The SFT training data was built from:

1. Kaggle LLM Science
2. EduQG
3. EduAdapt, MCQ-only questions
4. NCERT_MCQs
5. SciQ train
6. OpenBookQA train

Final SFT data sizes:

- Train: 26,120
- Validation: 2,000

The answer labels were balanced uniformly across A through T separately for train and validation.

Train answer distribution:

- A through T: 1,306 examples each

Validation answer distribution:

- A through T: 100 examples each

## Evaluation

The final selected model is the SFT-only merged model.

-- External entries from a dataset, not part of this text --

-- ==== Sys2Proof/Tests/Slice0.lean ====
section
/-! SUPPORT. Tests: words and values from `spec/95_test_vectors.md`, ill-formed words, and, for each statement with
hypotheses, a concrete state and operands that meet them. The expected results are the spec's, never the model's. -/

namespace Sys2Proof.Tests

-- One theorem after the other: the package as one text otherwise starts a thread for each kernel evaluation.
set_option Elab.async false

open Sys2Proof.Machine

/-- The Word with these flat bytes, flat byte 0 first (R11). -/
def bytes (l : List Byte) : Word := wordOfBytes fun i => l.getD i 0

/-- The Word `n, n+1, .., n+15`. -/
def ramp (n : Nat) : Word := wordOfBytes fun i => BitVec.ofNat 8 (n + i)

/-- An instance with `SALT` zero, `MSG_BYTES` = 128 and the switches at their defaults (R8). -/
def params : Config.Params := ⟨0, 0, true, .per46, .column, .columnMajor⟩

/-- The state right after reset on it, but with every register and `K` written, to zero. -/
def start : State := (State.resetWith params).withK 0 |>.writeBank 0 32 fun _ => 0

/-- `start` with one command presented. -/
def presenting (c : Command) (d : Word) : State := start.withProgram [.command c d]

/-- `start` halted by an `AddressRange` fault, with one command presented. -/
def haltedWith (c : Command) : State := (start.raise .addressRange).withProgram [.command c 0]

/-- `MSG[a] = a` for all 128 bytes. -/
def filled : State := start.withMsg ((List.range 128).map fun a => (a, BitVec.ofNat 8 a))

/-- Vector A of section 6.1: `x[16+i][k] = 16 i + k`, `K` as there. -/
def vectorA : State :=
  (start.withK (bytes [0xFE, 0, 0, 0, 0, 0, 0, 0, 0, 0, 0, 0, 0, 0, 0, 8])).writeBank 16 16 fun i => ramp (16 * i)

/-- What a command answers, if it answers a next state. -/
def after (i : Instr) (s : State) : Option State :=
  match exec i s with
  | .next t => some t
  | _ => none

/-- What a step answers, if it answers a next state. -/
def stepped (s : State) : Option State :=
  match step s with
  | .next t => some t
  | _ => none

/-! ## Decoding (section 9): each word is the spec's, for the command and the fields beside it -/

theorem test_decode_nop : decode 0x00000000#32 = .ok .nop ∧ encode .nop = 0x00000000#32 := by decide

theorem test_decode_rdst : decode 0x01000000#32 = .ok .rdst ∧ encode .rdst = 0x01000000#32 := by decide

theorem test_decode_ldw : decode 0x02A80000#32 = .ok (.ldw 21) ∧ encode (.ldw 21) = 0x02A80000#32 := by decide

theorem test_decode_rdw : decode 0x03980000#32 = .ok (.rdw 19) ∧ encode (.rdw 19) = 0x03980000#32 := by decide

theorem test_decode_stm : decode 0x04001230#32 = .ok (.stm 0x1230) ∧ encode (.stm 0x1230) = 0x04001230#32 := by decide

theorem test_decode_gfmul : decode 0x10CA5300#32 = .ok (.gfmul 0xCA 0x53) ∧
    encode (.gfmul 0xCA 0x53) = 0x10CA5300#32 := by decide

theorem test_decode_sbox : decode 0x209A0000#32 = .ok (.sbox 0x9A) ∧ encode (.sbox 0x9A) = 0x209A0000#32 := by decide

theorem test_decode_isbox : decode 0x21B80000#32 = .ok (.isbox 0xB8) ∧ encode (.isbox 0xB8) = 0x21B80000#32 := by decide

theorem test_decode_subw : decode 0x22280000#32 = .ok (.subw 5) ∧ encode (.subw 5) = 0x22280000#32 := by decide

theorem test_decode_isubw : decode 0x23500000#32 = .ok (.isubw 10) ∧ encode (.isubw 10) = 0x23500000#32 := by decide

theorem test_decode_shrows : decode 0x30780000#32 = .ok (.shrows 15) ∧ encode (.shrows 15) = 0x30780000#32 := by decide

theorem test_decode_mixcol : decode 0x31800000#32 = .ok (.mixcol 16) ∧ encode (.mixcol 16) = 0x31800000#32 := by decide

theorem test_decode_addkey : decode 0x321F0000#32 = .ok (.addkey 3 28) ∧
    encode (.addkey 3 28) = 0x321F0000#32 := by decide

theorem test_decode_aesrnd : decode 0x338A4000#32 = .ok (.aesrnd 17 9) ∧
    encode (.aesrnd 17 9) = 0x338A4000#32 := by decide

theorem test_decode_kinit : decode 0x40F80000#32 = .ok (.kinit 31) ∧ encode (.kinit 31) = 0x40F80000#32 := by decide

theorem test_decode_knext : decode 0x41080000#32 = .ok (.knext 1) ∧ encode (.knext 1) = 0x41080000#32 := by decide

theorem test_decode_toword : decode 0x50C000F0#32 = .ok (.toword 24 0xF0) ∧
    encode (.toword 24 0xF0) = 0x50C000F0#32 := by decide

theorem test_decode_toblk : decode 0x510001FF#32 = .ok (.toblk 0x1FF) ∧
    encode (.toblk 0x1FF) = 0x510001FF#32 := by decide

theorem test_decode_w2m : decode 0x52400000#32 = .ok (.w2m 8) ∧ encode (.w2m 8) = 0x52400000#32 := by decide

theorem test_decode_m2w : decode 0x53400000#32 = .ok (.m2w 8) ∧ encode (.m2w 8) = 0x53400000#32 := by decide

theorem test_decode_build : decode 0x60000000#32 = .ok .build ∧ encode .build = 0x60000000#32 := by decide

theorem test_decode_bigsub : decode 0x61000000#32 = .ok .bigsub ∧ encode .bigsub = 0x61000000#32 := by decide

theorem test_decode_bigshr : decode 0x62000000#32 = .ok .bigshr ∧ encode .bigshr = 0x62000000#32 := by decide

theorem test_decode_bigmix : decode 0x63000000#32 = .ok .bigmix ∧ encode .bigmix = 0x63000000#32 := by decide

theorem test_decode_round : decode 0x64000000#32 = .ok .round ∧ encode .round = 0x64000000#32 := by decide

theorem test_decode_final : decode 0x65000000#32 = .ok .final ∧ encode .final = 0x65000000#32 := by decide

theorem test_decode_compress : decode 0x66000000#32 = .ok .compress ∧ encode .compress = 0x66000000#32 := by decide

theorem test_decodeTableWord : decodeTableWord 32 0x50C000F0 = some (.toword 24 0xF0) := by decide

/-! ## Ill-formed words: one for each check of `wellFormedWord`, refused by it and, by name, by the decoder -/

/-- Opcode 0xFF is not assigned (P5). -/
theorem test_illformed_opcode :
    wellFormedWord 0xFFFFFFFF#32 = false ∧ decode 0xFFFFFFFF#32 = .error .unassignedOpcode := by decide
/-- Opcode 0x05 is not assigned. -/
theorem test_illformed_opcode_gap :
    wellFormedWord 0x05000000#32 = false ∧ decode 0x05000000#32 = .error .unassignedOpcode := by decide

/-- A must-be-zero bit of format Z, the lowest and the highest. -/
theorem test_illformed_Z : wellFormedWord 0x00000001#32 = false ∧ decode 0x00000001#32 = .error .mustBeZeroBitSet ∧
    wellFormedWord 0x60800000#32 = false ∧ decode 0x60800000#32 = .error .mustBeZeroBitSet := by decide

/-- A must-be-zero bit of format R1, the lowest and the highest. -/
theorem test_illformed_R1 : wellFormedWord 0x02000001#32 = false ∧ decode 0x02000001#32 = .error .mustBeZeroBitSet ∧
    wellFormedWord 0x22040000#32 = false ∧ decode 0x22040000#32 = .error .mustBeZeroBitSet := by decide

/-- A must-be-zero bit of format R2, the lowest and the highest. -/
theorem test_illformed_R2 : wellFormedWord 0x32000001#32 = false ∧ decode 0x32000001#32 = .error .mustBeZeroBitSet ∧
    wellFormedWord 0x33002000#32 = false ∧ decode 0x33002000#32 = .error .mustBeZeroBitSet := by decide

/-- A must-be-zero bit of format I1, the lowest and the highest. -/
theorem test_illformed_I1 : wellFormedWord 0x20000001#32 = false ∧ decode 0x20000001#32 = .error .mustBeZeroBitSet ∧
    wellFormedWord 0x21008000#32 = false ∧ decode 0x21008000#32 = .error .mustBeZeroBitSet := by decide

/-- A must-be-zero bit of format I2, the lowest and the highest. -/
theorem test_illformed_I2 : wellFormedWord 0x10020301#32 = false ∧ decode 0x10020301#32 = .error .mustBeZeroBitSet ∧
    wellFormedWord 0x10000080#32 = false ∧ decode 0x10000080#32 = .error .mustBeZeroBitSet := by decide

/-- A must-be-zero bit of format M, the lowest and the highest. -/
theorem test_illformed_M : wellFormedWord 0x50010000#32 = false ∧ decode 0x50010000#32 = .error .mustBeZeroBitSet ∧
    wellFormedWord 0x50040000#32 = false ∧ decode 0x50040000#32 = .error .mustBeZeroBitSet := by decide

/-- A must-be-zero bit of format MO, the lowest and the highest. -/
theorem test_illformed_MO : wellFormedWord 0x04010000#32 = false ∧ decode 0x04010000#32 = .error .mustBeZeroBitSet ∧
    wellFormedWord 0x51800000#32 = false ∧ decode 0x51800000#32 = .error .mustBeZeroBitSet := by decide

/-! ## Values: one command on a small state -/

theorem test_nop : (after .nop start).map (fun t => t) =
    some (start) := by decide +kernel

/-- P5, command 6. -/
theorem test_rdst : (after .rdst (start.raise .addressRange)).map (fun t => (byteAt t.dout 0, byteAt t.dout 1)) =
    some (0x05, 0x00) := by decide +kernel

theorem test_ldw : (after (.ldw 31) (presenting 0x02F80000#32 (ramp 0))).map (fun t => (t.readX 31, t.readX 30)) =
    some (ramp 0, 0) := by decide +kernel

theorem test_rdw : (after (.rdw 16) vectorA).map (fun t => t.dout) =
    some (bytes [0x00, 0x01, 0x02, 0x03, 0x04, 0x05, 0x06, 0x07, 0x08, 0x09, 0x0A, 0x0B, 0x0C, 0x0D, 0x0E, 0x0F]) :=
  by decide +kernel

theorem test_stm : (after (.stm 112) (presenting 0x04000070#32 (ramp 0))).map
      (fun t => (t.msg.read 111, t.msg.read 112, t.msg.read 127, t.status)) =
    some (none, some 0, some 15, 0) := by decide +kernel

theorem test_stm_range : (after (.stm 113) (presenting 0x04000071#32 (ramp 0))).map (fun t => (t.msg, t.status)) =
    some ([], 0x05) := by decide +kernel

theorem test_gfmul : (after (.gfmul 0x57 0x83) start).map (fun t => (byteAt t.dout 0, byteAt t.dout 1)) =
    some (0xC1, 0x00) := by decide +kernel

theorem test_gfmul_large : (after (.gfmul 0xFF 0xFF) start).map (fun t => byteAt t.dout 0) =
    some (0x13) := by decide +kernel

theorem test_sbox : (after (.sbox 0x53) start).map (fun t => byteAt t.dout 0) =
    some (0xED) := by decide +kernel

theorem test_sbox_top : (after (.sbox 0xFF) start).map (fun t => byteAt t.dout 0) =
    some (0x16) := by decide +kernel

theorem test_isbox : (after (.isbox 0x53) start).map (fun t => byteAt t.dout 0) =
    some (0x50) := by decide +kernel

theorem test_isbox_top : (after (.isbox 0xFF) start).map (fun t => byteAt t.dout 0) =
    some (0x7D) := by decide +kernel

theorem test_subw : (after (.subw 0) (start.writeX 0 (bytes [0x19, 0x3D, 0xE3, 0xBE, 0xA0, 0xF4, 0xE2, 0x2B, 0x9A, 0xC6, 0x8D, 0x2A, 0xE9, 0xF8, 0x48, 0x08]))).map
      (fun t => t.readX 0) =
    some (bytes [0xD4, 0x27, 0x11, 0xAE, 0xE0, 0xBF, 0x98, 0xF1, 0xB8, 0xB4, 0x5D, 0xE5, 0x1E, 0x41, 0x52, 0x30]) :=
  by decide +kernel

theorem test_isubw : (after (.isubw 0) (start.writeX 0 (ramp 0))).map (fun t => t.readX 0) =
    some (bytes [0x52, 0x09, 0x6A, 0xD5, 0x30, 0x36, 0xA5, 0x38, 0xBF, 0x40, 0xA3, 0x9E, 0x81, 0xF3, 0xD7, 0xFB]) :=
  by decide +kernel

theorem test_shrows : (after (.shrows 0) (start.writeX 0 (ramp 0))).map (fun t => t.readX 0) =
    some (bytes [0x00, 0x05, 0x0A, 0x0F, 0x04, 0x09, 0x0E, 0x03, 0x08, 0x0D, 0x02, 0x07, 0x0C, 0x01, 0x06, 0x0B]) :=
  by decide +kernel

theorem test_mixcol : (after (.mixcol 0) (start.writeX 0 (bytes [0xD4, 0xBF, 0x5D, 0x30, 0xE0, 0xB4, 0x52, 0xAE, 0xB8, 0x41, 0x11, 0xF1, 0x1E, 0x27, 0x98, 0xE5]))).map
      (fun t => t.readX 0) =
    some (bytes [0x04, 0x66, 0x81, 0xE5, 0xE0, 0xCB, 0x19, 0x9A, 0x48, 0xF8, 0xD3, 0x7A, 0x28, 0x06, 0x26, 0x4C]) :=
  by decide +kernel

theorem test_mixcol_ramp : (after (.mixcol 0) (start.writeX 0 (ramp 0))).map (fun t => t.readX 0) =
    some (bytes [0x02, 0x07, 0x00, 0x05, 0x06, 0x03, 0x04, 0x01, 0x0A, 0x0F, 0x08, 0x0D, 0x0E, 0x0B, 0x0C, 0x09]) :=
  by decide +kernel

theorem test_addkey : (after (.addkey 0 1) ((start.writeX 0 (bytes [0x04, 0x66, 0x81, 0xE5, 0xE0, 0xCB, 0x19, 0x9A, 0x48, 0xF8, 0xD3, 0x7A, 0x28, 0x06, 0x26, 0x4C])).writeX 1
      (bytes [0xA0, 0xFA, 0xFE, 0x17, 0x88, 0x54, 0x2C, 0xB1, 0x23, 0xA3, 0x39, 0x39, 0x2A, 0x6C, 0x76, 0x05]))).map
      (fun t => t.readX 0) =
    some (bytes [0xA4, 0x9C, 0x7F, 0xF2, 0x68, 0x9F, 0x35, 0x2B, 0x6B, 0x5B, 0xEA, 0x43, 0x02, 0x6A, 0x50, 0x49]) :=
  by decide +kernel

theorem test_addkey_same : (after (.addkey 0 0) (start.writeX 0 (ramp 0))).map (fun t => t.readX 0) =
    some (0) := by decide +kernel

theorem test_aesrnd : (after (.aesrnd 0 1) ((start.writeX 0 (bytes [0x19, 0x3D, 0xE3, 0xBE, 0xA0, 0xF4, 0xE2, 0x2B, 0x9A, 0xC6, 0x8D, 0x2A, 0xE9, 0xF8, 0x48, 0x08])).writeX 1
      (bytes [0xA0, 0xFA, 0xFE, 0x17, 0x88, 0x54, 0x2C, 0xB1, 0x23, 0xA3, 0x39, 0x39, 0x2A, 0x6C, 0x76, 0x05]))).map
      (fun t => t.readX 0) =
    some (bytes [0xA4, 0x9C, 0x7F, 0xF2, 0x68, 0x9F, 0x35, 0x2B, 0x6B, 0x5B, 0xEA, 0x43, 0x02, 0x6A, 0x50, 0x49]) :=
  by decide +kernel

theorem test_kinit : (after (.kinit 24) vectorA).map (fun t => (t.k, t.readX 24)) =
    some (ramp 128, ramp 128) := by decide +kernel

/-- Wrap, no carry into byte 1 (section 4). -/
theorem test_knext : (after (.knext 1) (start.withK (bytes [0xFF, 0x00, 0x00, 0x00, 0x00, 0x00, 0x00, 0x00, 0x00, 0x00, 0x00, 0x00, 0x00, 0x00, 0x03, 0x78]))).map
      (fun t => (t.readX 1, t.k)) =
    some (bytes [0xFF, 0x00, 0x00, 0x00, 0x00, 0x00, 0x00, 0x00, 0x00, 0x00, 0x00, 0x00, 0x00, 0x00, 0x03, 0x78],
      bytes [0x00, 0x00, 0x00, 0x00, 0x00, 0x00, 0x00, 0x00, 0x00, 0x00, 0x00, 0x00, 0x00, 0x00, 0x03, 0x78]) :=
  by decide +kernel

The “SFT validation” set in the table is the held-out validation set created from the same six dataset families used for LoRA SFT training: Kaggle LLM Science, EduQG, EduAdapt MCQ, NCERT_MCQs, SciQ, and OpenBookQA. It contains 2,000 examples and is answer-balanced across A through T.

External benchmark sets:

- MMLU Pro: 2,000 examples, uniformly sampled across categories
- MMLU Redux: 2,000 examples, uniformly sampled across subjects
- SuperGPQA: 2,000 examples, uniformly sampled across disciplines

| Evaluation set | Baseline boxed | Baseline accuracy | SFT-only boxed | SFT-only accuracy | SFT + DPO boxed | SFT + DPO accuracy |
|---|---:|---:|---:|---:|---:|---:|
| SFT validation 2k | 19.20% | 16.00% | 100.00% | 85.30% | 100.00% | 79.75% |
| MMLU Pro 2k | 60.25% | 18.05% | 100.00% | 37.85% | 100.00% | 35.25% |
| MMLU Redux 2k | 26.65% | 11.40% | 100.00% | 56.25% | 100.00% | 50.90% |
| SuperGPQA 2k | 66.95% | 15.85% | 99.95% | 27.55% | 100.00% | 23.45% |

The DPO experiment improved neither the selected SFT validation score nor the external benchmark scores. Therefore, the SFT-only merged model was selected as the final model.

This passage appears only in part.